Вспомнив об этом теперь, она почувствовала, как уходит напряжение, и закрыла глаза. Не осознавая того, что делает, она встала и начала напевать неизвестную ей мелодию своим тонким птичьим голоском. Она освободилась от рубашки и распустила завязки юбки, с удовольствием ощущая ее скольжение по ногам. Оставила одежду на земле и пошла, пританцовывая и напевая, среди деревьев, под звездами, в то время как лунный свет лизал ей спину и нежно обволакивал сиянием овалы ее ягодиц. И тут она почувствовала, что кто-то за ней наблюдает. Она ощутила это так явственно, что от ужаса у нее пересохло в горле. Она кинулась собирать одежду, чтобы накинуть ее на себя, а Бельтран, стараясь укрыться, беспокойно заметался меж деревьев.
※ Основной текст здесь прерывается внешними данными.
-- ==== Sys2Proof/Machine/Run.lean ====
section
/-! DEFINITION. What one step of the machine does: one event (log 2). -/

namespace Sys2Proof.Machine

/-- The core's completion step on the latched word (30_encoding.md R117, 60_exceptions.md R262): decode it, and run the
command or end with ILLEGAL. -/
def runLatched (w : Word) (s : State) : Answer :=
  match decode w with
  | .instr i => exec i s
  | .illegal _ => s.completeIllegal

/-- One event. A reset overrides everything (70_reset_and_hazards.md R303). Otherwise, inside a BUSY window the host takes
its turn and the window runs on by one step; at the end of a command's window the core completes it, and no host
transaction is performed in that step (20_memory.md R77); and while BUSY = 0 the host takes its turn. -/
def runEvent (s : State) : Answer :=
  match s.host with
  | .reset :: rest => .next (s.resetBy rest)
  | _ =>
    match s.phase with
    | .idle => .next s.hostTurn
    | .init _ => .next s.hostTurn.tick
    | .running f =>
      if f.wait = 0 then runLatched f.cl s.noTransaction else .next s.hostTurn.tick

/-- The outside world's events without the resets that stand before all others. -/
def afterResets : List HostEvent → List HostEvent
  | .reset :: rest => afterResets rest
  | events => events

/-- The state at the end of the BUSY window of the command word `w`: accepted as a write of CMD accepts it (10_state.md R46),
with no reset pending first. -/
def State.latched (w : Word) (s : State) : State :=
  { s with phase := .running { cl := w, params := s.dec, wait := 0 }, host := afterResets s.host }

end Sys2Proof.Machine
end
– Здесь кто-то есть? – спросила Май, дрожа, с замиранием сердца.

Никто не ответил. Девушка схватила нож и потихоньку пошла, двигаясь бесшумно и огибая деревья, – сердце было готово вот-вот выскочить у нее из груди, – пока не увидела тень, во весь опор несущуюся по направлению к деревне. Май решила подыскать себе более надежное место для ночлега.

Иньиго, запыхавшись, примчался в резиденцию до того, как первые лучи утренней зари окрасили край неба на востоке. К счастью, никто не заметил отсутствия послушника. Он притворил дверь своей кельи и бросился навзничь на постель, закрыв лицо руками. Это было не видение… Это происходило наяву. Его голубой ангел существует, и об этом никому нельзя рассказать.

И тогда, прежде чем его сморил сон, ему пришла в голову цитата из Библии, Числа, 22.31, где говорилось: «И открыл Господь глаза Валааму, и увидел он пред собой Ангела, стоящего на дороге с мечом в руке, и, пав на лицо свое, преклонился».

XI
О том, как изготовить зелье, чтобы женщина не испытывала вожделения к другому мужчине, и как сделать так, чтобы подрались двое любовников

Однажды теплым июльским утром Родриго Кальдерон вновь нагрянул с визитом к Валье и Бесерра во дворец инквизиции в Логроньо. Явился без предупреждения, следуя куда-то по делам службы. Он был в дорожном костюме, в коричневых кожаных сапогах выше колена, лицо его пряталось под широкими полями замшевой шляпы. Его спутники, разодетые в пух и прах, смахивали на участников какого-то театрального действа. Сам-то он выглядел туча тучей, и оба инквизитора решили, что виной тому были недавние события, вести о которых с такой скоростью передавались из уст в уста, что даже до них в Логроньо уже донеслись их отголоски. Шли разговоры о недальновидности правительства и о проблемах, в которых увязла экономика страны, – напрасно фаворит короля пытался пустить пыль в глаза с помощью комедиантов и увеселений для придворных.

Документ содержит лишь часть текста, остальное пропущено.